MATERIALS PROVIDED Start Marker

-- ==== Sys2Proof/Proofs/Errors.lean ====
section
/-! The errors of a command (spec/60_exceptions.md section 1). Every command goes through the checks of R371 in their order: the fields,
the state, the window, the record. The check that fails first raises its error, and a command that passes all of them completes. That is
said once for all sixteen commands (`exec_completes`), and every statement about errors is read off it. -/

namespace Sys2Proof.Machine

section FieldRules

/-- A value shares no bit with the mask of the bits from k up exactly when its field from k up is 0. -/
theorem and_highMask_eq_zero_iff {w : Nat} (v : BitVec w) (k : Nat) :
    v &&& (BitVec.allOnes w <<< k) = 0 ↔ v.extractLsb' k (w - k) = 0 := by
  simp only [BitVec.eq_of_getLsbD_eq_iff, BitVec.getLsbD_and, BitVec.getLsbD_shiftLeft, BitVec.getLsbD_allOnes,
    BitVec.getLsbD_extractLsb', BitVec.ofNat_eq_ofNat, BitVec.getLsbD_zero]
  constructor
  · intro h i hi
    have hbit := h (k + i) (by omega)
    have hadd : k + i < w := by omega
    have hlow : ¬ k + i < k := by omega
    have hsub : k + i - k < w := by omega
    simp only [hadd, hlow, hsub, decide_true, decide_false, Bool.not_false, Bool.and_true] at hbit
    simp only [hi, hbit, decide_true, Bool.and_false]
  · intro h i hi
    by_cases hk : i < k
    · simp only [hk, decide_true, Bool.not_true, Bool.and_false, Bool.false_and]
    · have hbit := h (i - k) (by omega)
      have hsub : i - k < w - k := by omega
      rw [Nat.add_sub_cancel' (by omega)] at hbit
      simp only [hsub, decide_true, Bool.true_and] at hbit
      simp only [hbit, Bool.false_and]

variable (imm : BitVec 16)

/-! The masks of reserved bits of IMM that R101 gives. -/

theorem and_ffff_eq_zero_iff : imm &&& 0xFFFF#16 = 0#16 ↔ imm = 0#16 := by
  rw [show 0xFFFF#16 = BitVec.allOnes 16 from rfl, BitVec.and_allOnes]

theorem and_fffe_eq_zero_iff : imm &&& 0xFFFE#16 = 0#16 ↔ imm.extractLsb' 1 15 = 0#15 := and_highMask_eq_zero_iff imm 1

theorem and_ff00_eq_zero_iff : imm &&& 0xFF00#16 = 0#16 ↔ imm.extractLsb' 8 8 = 0#8 := and_highMask_eq_zero_iff imm 8

theorem and_f800_eq_zero_iff : imm &&& 0xF800#16 = 0#16 ↔ imm.extractLsb' 11 5 = 0#5 := and_highMask_eq_zero_iff imm 11

/-- IMM[15:8] is 0 when IMM[15:11] and IMM[10:8] are. -/
theorem extractLsb'_high_byte_eq_zero_iff :
    imm.extractLsb' 8 8 = 0#8 ↔ imm.extractLsb' 11 5 = 0#5 ∧ imm.extractLsb' 8 3 = 0#3 := by
  simp only [← BitVec.toNat_inj, BitVec.extractLsb'_toNat, BitVec.toNat_ofNat, Nat.shiftRight_eq_div_pow]
  omega

/-- The rules for the immediate of INIT in the terms of R374: no reserved bit, a known ALG, and a TLEN other than 3 for Tiger. -/
theorem initImmWellFormed_iff : initImmWellFormed imm = true ↔
    imm &&& (if isTigerCode (imm.extractLsb' 0 8) = true then 0xF800#16 else 0xFF00#16) = 0#16 ∧
      imm.extractLsb' 0 8 ∈ [0x01#8, 0x02, 0x03, 0x04, 0x11, 0x12, 0x13, 0x14, 0x21, 0x22] ∧
      (isTigerCode (imm.extractLsb' 0 8) = true → ¬ imm.extractLsb' 8 2 = 3#2) := by
  have hknown : knownAlgCode (imm.extractLsb' 0 8) = true ↔
      imm.extractLsb' 0 8 ∈ [0x01#8, 0x02, 0x03, 0x04, 0x11, 0x12, 0x13, 0x14, 0x21, 0x22] := List.contains_iff_mem
  have htiger : (imm.extractLsb' 0 8 == 0x21 || imm.extractLsb' 0 8 == 0x22) = isTigerCode (imm.extractLsb' 0 8) := rfl
  simp only [initImmWellFormed, Bool.and_eq_true, beq_iff_eq, hknown, htiger]
  cases isTigerCode (imm.extractLsb' 0 8)
  · simp [and_ff00_eq_zero_iff, extractLsb'_high_byte_eq_zero_iff, and_right_comm, and_assoc, -List.mem_cons]
  · simp [and_f800_eq_zero_iff, and_assoc, -List.mem_cons]

end FieldRules

/-- The reserved bits of INIT's immediate (R101). -/
theorem reservedImm_init (x y : BitVec 4) (imm : BitVec 16) :
    reservedImm (.init x y imm) = if isTigerCode (imm.extractLsb' 0 8) = true then 0xF800 else 0xFF00 := rfl

/-- A command obeys the field rules exactly when it commits none of the violations of R374. -/
theorem wellFormed_iff_not_fieldViolation (nctx ncrc : Nat) (i : Instr) :
    i.wellFormed nctx ncrc = true ↔ ¬ fieldViolation nctx ncrc i := by
  cases i with
  | init x y imm =>
    have hops : 0x01#8 ∈ contextOps ∧ 0x01#8 ∉ crcOps := by decide
    simp [Instr.wellFormed, initImmWellFormed_iff, fieldViolation, Instr.opcode, Instr.x, Instr.y, Instr.imm, hops,
      reservedImm_init, and_assoc, -List.mem_cons]
  | update1 x y imm =>
    simp [Instr.wellFormed, fieldViolation, Instr.opcode, Instr.x, Instr.y, Instr.imm, contextOps, crcOps, reservedImm,
      and_ff00_eq_zero_iff, and_assoc]
  | crcupd x y imm =>
    simp [Instr.wellFormed, fieldViolation, Instr.opcode, Instr.x, Instr.y, Instr.imm, contextOps, crcOps, reservedImm,
      and_fffe_eq_zero_iff, and_assoc]
  | nop | copy | reset | update | digest | digestn | getblk | getdlen | free | hmacinit | crccfg | crcinit | crcfin =>
    simp [Instr.wellFormed, fieldViolation, Instr.opcode, Instr.x, Instr.y, Instr.imm, contextOps, crcOps, reservedImm,
      and_ffff_eq_zero_iff, and_assoc]

section Init

/-- An immediate that names an algorithm for INIT obeys the field rules (R101, R111, R112, R145). -/
theorem initImmWellFormed_of_initAlg {imm : BitVec 16} {a : Alg} (h : initAlg imm = some a) : initImmWellFormed imm = true := by
  have hcode : ∀ a, knownAlgCode (algCode a) = true ∧ ((algCode a == 0x21 || algCode a == 0x22) = true ↔ algFamily a = .tiger) := by
    intro a
    cases a <;> decide
  unfold initAlg at h
  split at h
  · cases h
  · next hreserved =>
    split at h
    · cases h
    · next b halg =>
      rw [immAlg, algOfCode_eq_some_iff] at halg
      obtain ⟨hknown, htiger⟩ := hcode b
      simp only [initImmWellFormed, ← halg, hknown, htiger, Bool.and_eq_true, beq_iff_eq]
      refine ⟨⟨Decidable.not_not.1 hreserved, trivial⟩, ?_⟩
      split at h
      · next hfamily =>
        rw [if_pos hfamily]
        split at h
        · cases h
        · next htlen => exact bne_iff_ne.2 htlen
      · next hfamily =>
        rw [if_neg hfamily]
        split at h
        · cases h
        · next hzero => exact beq_iff_eq.2 (Decidable.not_not.1 hzero)

variable {s : State} {x y : BitVec 4} {imm : BitVec 16}

/-- INIT with a bad field (R145, R374). -/
theorem exec_init_of_not_wellFormed (h : (Instr.init x y imm).wellFormed s.nctx s.ncrc = false) :
    exec (.init x y imm) s = .next (s.raise .invalidInput) := by
  rw [exec, execInit]
  split
  · next a halg =>
    refine congrArg Host.Outcome.next (if_neg fun hfield => ?_)
    have hwf : (Instr.init x y imm).wellFormed s.nctx s.ncrc = true :=
      Bool.and_eq_true_iff.2 ⟨hfield, initImmWellFormed_of_initAlg halg⟩
    exact Bool.false_ne_true (h.symm.trans hwf)
  · rfl

end Init

section Checks

/-- The state in which a BOUNDS error leaves contexts: only a DIGEST or DIGESTN changes its own, to UNDEF (R151, R372). -/
def State.afterBounds (s : State) (i : Instr) : State :=
  if isDigest i = true then s.setCtx i.x.toNat { s.ctx i.x.toNat with st := .undef } else s

/-- The checks that come before a command's window: the fields and the state (R371 points 2 and 3). -/
structure State.Admits (s : State) (i : Instr) : Prop where
  fields : i.wellFormed s.nctx s.ncrc = true
  state : stateCheck s i = none

/-- How command i, issued in s, completes in t: with the error of the first check of R371 that fails, which changes nothing but STATUS
(and, in a DIGEST or DIGESTN, the context, R151), or without error when every check passes. -/
inductive State.Completes (s : State) (i : Instr) : State → Prop where
  | badFields (fields : i.wellFormed s.nctx s.ncrc = false) : Completes s i (s.raise .invalidInput)
  | badState {e : ErrCode} (fields : i.wellFormed s.nctx s.ncrc = true) (state : stateCheck s i = some e) : Completes s i (s.raise e)
  | badWindow {off n : Nat} (admits : s.Admits i) (window : dmemWindow s i = some (off, n)) (out : s.platform.dmemSize < off + n) :
      Completes s i ((s.afterBounds i).raise .bounds)
  | badRecord {off n : Nat} {e : ErrCode} (admits : s.Admits i) (window : dmemWindow s i = some (off, n))
      (inside : off + n ≤ s.platform.dmemSize) (record : s.recordError i = e) (error : e ≠ .ok) : Completes s i (s.raise e)
  | done {t : State} (admits : s.Admits i) (window : ∀ off n, dmemWindow s i = some (off, n) → off + n ≤ s.platform.dmemSize)
      (record : s.recordError i = .ok) (ok : t.err = .ok) : Completes s i t

namespace State.Completes

variable {s : State} {i : Instr}

theorem checked {e : Option ErrCode} {body : State} (hstate : stateCheck s i = e) (hbody : s.Admits i → s.Completes i body) :
    s.Completes i (s.checked (i.wellFormed s.nctx s.ncrc) e body) := by
  obtain ⟨hfields, heq⟩ | ⟨hfields, c, rfl, heq⟩ | ⟨hfields, rfl, heq⟩ :=
    s.checked_cases (i.wellFormed s.nctx s.ncrc) e body <;> rw [heq]
  · exact .badFields hfields
  · exact .badState hfields hstate
  · exact hbody ⟨hfields, hstate⟩

variable (h : s.Admits i)
include h

/-- A command without a window has nothing left to check. -/
theorem unwindowed {t : State} (hwindow : dmemWindow s i = none) (hrecord : s.recordError i = .ok) (hok : t.err = .ok) :
    s.Completes i t :=
  .done h (fun _ _ hsome => nomatch hwindow.symm.trans hsome) hrecord hok

/-- A command whose window is in bounds has only its record left to check. -/
theorem inside {off n : Nat} {t : State} (hwindow : dmemWindow s i = some (off, n)) (hin : s.inBounds off n = true)
    (hrecord : s.recordError i = .ok) (hok : t.err = .ok) : s.Completes i t :=
  .done h (fun off' n' hsome => by cases hwindow.symm.trans hsome; exact (s.inBounds_iff off n).1 hin) hrecord hok

/-- A command whose window is out of bounds raises BOUNDS (R376). -/
theorem outside {off n : Nat} (hwindow : dmemWindow s i = some (off, n)) (hout : s.inBounds off n = false) :
    s.Completes i ((s.afterBounds i).raise .bounds) :=
  .badWindow h hwindow <| Nat.lt_of_not_le fun hle => Bool.false_ne_true (hout.symm.trans ((s.inBounds_iff off n).2 hle))

theorem windowed {off n : Nat} {body : State} (hwindow : dmemWindow s i = some (off, n)) (hdigest : isDigest i = false)
    (hbody : s.inBounds off n = true → s.Completes i body) : s.Completes i (s.windowed off n body) := by
  obtain ⟨hout, heq⟩ | ⟨hin, heq⟩ := s.windowed_cases off n body <;> rw [heq]
  · have hbounds := outside h hwindow hout
    rwa [afterBounds, if_neg (by simp [hdigest])] at hbounds
  · exact hbody hin

/-- DIGEST and DIGESTN check their window, and leave the context UNDEF if it is out of bounds (R151). -/
theorem digestInto {n : Nat} (hwindow : dmemWindow s i = some (s.a2.toNat, n)) (hdigest : isDigest i = true)
    (hrecord : s.recordError i = .ok) : s.Completes i (s.digestInto i.x.toNat n) := by
  obtain ⟨hin, heq⟩ | ⟨hout, heq⟩ := s.digestInto_cases i.x.toNat n <;> rw [heq]
  · exact inside h hwindow hin hrecord rfl
  · have hbounds := outside h hwindow hout
    rwa [afterBounds, if_pos hdigest] at hbounds

end State.Completes
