-- ==== Sys2Proof/Machine/Extract.lean ====
section
/-! DEFINITION. The Sector Extractor, `EXTRACT` (`spec/44_extract.md`). One command, one atomic step. -/

namespace Sys2Proof.Machine

/-- A decryption pass over `DBUF` when `FLAGS.Encrypted` is set, nothing otherwise (R153, R155, R156, R161). -/
def State.decryptPass (s : State) (key : Word) (off len : Nat) : State :=
  if s.flagEncrypted then s.setDbuf (crypt s.table .dec key off len s.dbuf) else s

/-- The key of sector `i`: `KEY +32 i` (R153). -/
def State.sectorKey (s : State) (i : Nat) : Word := s.key + BitVec.ofNat 32 i

/-- Entry `j` of the sector offset table, read from `DBUF` when it is needed (R155, R165 (h)). -/
def State.tableOffset (s : State) (j : Nat) : Nat := (s.dbuf.readWord (4 * j)).toNat

/-- Output bytes from `i * sectorSize` on (R159, R160). -/
def State.putSector (s : State) (i : Nat) (bytes : List Byte) : State :=
  s.setObuf (s.obuf.writeBytes (i * s.sectorSize) bytes)

/-- The output bytes sector `i` and the ones after it have to give: `USIZE - i*sectorSize` (R146). -/
def State.remaining (s : State) (i : Nat) : Nat := s.usize.toNat - i * s.sectorSize

/-- A sector as long as `sectorSize` is copied verbatim, unless it would overrun the file (R159). -/
def storedSector (i cur : Nat) (s : State) : Except Raised State :=
  if s.remaining i < s.sectorSize then .error ⟨.boundsFault, taggedInfo 4 i⟩
  else .ok (s.putSector i (s.dbuf.readBytes cur s.sectorSize))

/-- Any other sector is a tag byte and a payload; at most the remaining bytes of the result are copied (R160). -/
def packedSector (i cur size : Nat) (s : State) : Except Raised State :=
  if size = 0 then .error ⟨.boundsFault, taggedInfo 3 i⟩
  else
    match dispatchTag (s.dbuf.read cur) (s.dbuf.readBytes (cur + 1) (size - 1)) s.sectorSize i with
    | .error r => .error r
    | .ok r => .ok (s.putSector i (r.take (s.remaining i)))

/-- The tests of a sector's extent, in their order (R157, R158). -/
def sectorFault (s : State) (i cur nxt : Nat) : Option Raised :=
  if nxt < cur then some ⟨.corruptArchive, taggedInfo 1 i⟩
  else if s.sectorSize < nxt - cur then some ⟨.corruptArchive, taggedInfo 2 i⟩
  else if s.csize.toNat < cur then some ⟨.corruptArchive, taggedInfo 3 i⟩
  else if s.csize.toNat < nxt then some ⟨.boundsFault, taggedInfo 2 i⟩
  else none

/-- `Sector(i)` (R156). -/
def sector (i : Nat) (s : State) : Except Raised State :=
  let cur := s.tableOffset i
  let nxt := s.tableOffset (i + 1)
  match sectorFault s i cur nxt with
  | some r => .error r
  | none =>
    let size := nxt - cur
    let d := s.decryptPass (s.sectorKey i) cur size
    if size = s.sectorSize then storedSector i cur d else packedSector i cur size d

/-- The `n` sectors from sector `i` on, in ascending order; the first fault ends the loop (R156, R217). -/
def sectors : Nat → Nat → State → Except Raised State
  | 0, _, s => .ok s
  | n + 1, i, s =>
    match sector i s with
    | .error r => .error r
    | .ok t => sectors n (i + 1) t

/-- What an `EXTRACT` fault past the commit point leaves: `OLEN` 0, `DBUF[0 .. CSIZE-1]` and `OBUF[0 .. USIZE-1]` any value
(two fresh draws), everything else as it was (R163, U3; log entry 2). -/
def State.spoilBuffers (s : State) : State :=
  { s with
    olen := 0
    dbuf := s.dbuf.spoil s.csize.toNat s.draws
    obuf := s.obuf.spoil s.usize.toNat (s.draws + 1)
    draws := s.draws + 2 }

/-- The commit point of the sectored path: zero-fill the output, decrypt the offset table (R152, R155). -/
def State.openSectored (s : State) : State :=
  (s.setObuf (s.obuf.writeBytes 0 (List.replicate s.usize.toNat 0))).decryptPass (s.key - 1) 0 s.tableBytes

/-- `ExtractSectored` (R155). -/
def extractSectored (s : State) : State :=
  if s.csize.toNat < s.tableBytes then raise ⟨.boundsFault, taggedInfo 1 0⟩ s
  else
    match sectors s.sectorCount 0 s.openSectored with
    | .error r => raise r s.spoilBuffers
    | .ok t => complete .ok (t.setOlen t.usize)

/-- How many bytes raw chunk `i` has: `min(sectorSize, USIZE - i*sectorSize)` (R161). -/
def State.chunkSize (s : State) (i : Nat) : Nat := min s.sectorSize (s.remaining i)

/-- Raw chunk `i`: decrypted in place when `Encrypted` (log entry 18), then copied (R161). -/
def rawChunk (i : Nat) (s : State) : State :=
  let off := i * s.sectorSize
  let n := s.chunkSize i
  let d := s.decryptPass (s.sectorKey i) off n
  d.putSector i (d.dbuf.readBytes off n)

/-- The `n` raw chunks from chunk `i` on (R161). -/
def rawChunks : Nat → Nat → State → State
  | 0, _, s => s
  | n + 1, i, s => rawChunks n (i + 1) (rawChunk i s)

/-- `ExtractRaw` (R161). -/
def extractRaw (s : State) : State :=
  if s.csize.toNat < s.usize.toNat then raise ⟨.boundsFault, taggedInfo 5 0⟩ s
  else
    let t := rawChunks s.sectorCount 0 s
    complete .ok (t.setOlen t.usize)

/-- The `EXTRACT` command: the entry tests in their order, then the path the flags select (R145 to R151, R154). -/
def extractCommand (s : State) : State :=
  if s.shiftTooLarge then raise ⟨.illegalOperand, registerInfo Config.offSshift⟩ s
  else if !s.flagExists then complete .notFound (s.setOlen 0)
  else if s.csize = 0 then complete .ok (s.setOlen 0)
  else if s.usize ≤ 1 then complete .ok ((s.setObuf (s.obuf.write 0 0x00)).setOlen 1)
  else if s.flagSingleUnit || s.flagHasCrc then
    raise ⟨.unsupportedFeature, s.flags &&& (Config.flagMasks.singleUnit ||| Config.flagMasks.hasCrc)⟩ s
  else if s.geom.dbufSize < s.csize.toNat then raise ⟨.boundsFault, registerInfo Config.offCsize⟩ s
  else if s.geom.obufSize < s.usize.toNat then raise ⟨.boundsFault, registerInfo Config.offUsize⟩ s
  else if s.flagCompressed || s.flagImplode then extractSectored s
  else extractRaw s

/-- `EXTRACT` (R145). -/
def execExtract (s : State) : Host.Outcome State Fault Refusal := .next (extractCommand s)

end Sys2Proof.Machine
end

MATERIALS PROVIDED End Marker

DESCRIPTION OF THE TASK
Above are the records; please copy exactly their first line and each line after it through the line containing "rw [show 0xFFFF#16", and no line after that.

RESPONSE TO THE EXERCISE
-- ==== Sys2Proof/Proofs/Errors.lean ====
section
/-! The errors of a command (spec/60_exceptions.md section 1). Every command goes through the checks of R371 in their order: the fields,
the state, the window, the record. The check that fails first raises its error, and a command that passes all of them completes. That is
said once for all sixteen commands (`exec_completes`), and every statement about errors is read off it. -/

namespace Sys2Proof.Machine

section FieldRules

/-- A value shares no bit with the mask of the bits from k up exactly when its field from k up is 0. -/
theorem and_highMask_eq_zero_iff {w : Nat} (v : BitVec w) (k : Nat) :
    v &&& (BitVec.allOnes w <<< k) = 0 ↔ v.extractLsb' k (w - k) = 0 := by
  simp only [BitVec.eq_of_getLsbD_eq_iff, BitVec.getLsbD_and, BitVec.getLsbD_shiftLeft, BitVec.getLsbD_allOnes,
    BitVec.getLsbD_extractLsb', BitVec.ofNat_eq_ofNat, BitVec.getLsbD_zero]
  constructor
  · intro h i hi
    have hbit := h (k + i) (by omega)
    have hadd : k + i < w := by omega
    have hlow : ¬ k + i < k := by omega
    have hsub : k + i - k < w := by omega
    simp only [hadd, hlow, hsub, decide_true, decide_false, Bool.not_false, Bool.and_true] at hbit
    simp only [hi, hbit, decide_true, Bool.and_false]
  · intro h i hi
    by_cases hk : i < k
    · simp only [hk, decide_true, Bool.not_true, Bool.and_false, Bool.false_and]
    · have hbit := h (i - k) (by omega)
      have hsub : i - k < w - k := by omega
      rw [Nat.add_sub_cancel' (by omega)] at hbit
      simp only [hsub, decide_true, Bool.true_and] at hbit
      simp only [hbit, Bool.false_and]

variable (imm : BitVec 16)

/-! The masks of reserved bits of IMM that R101 gives. -/

theorem and_ffff_eq_zero_iff : imm &&& 0xFFFF#16 = 0#16 ↔ imm = 0#16 := by
  rw [show 0xFFFF#16 = BitVec.allOnes 16 from rfl, BitVec.and_allOnes]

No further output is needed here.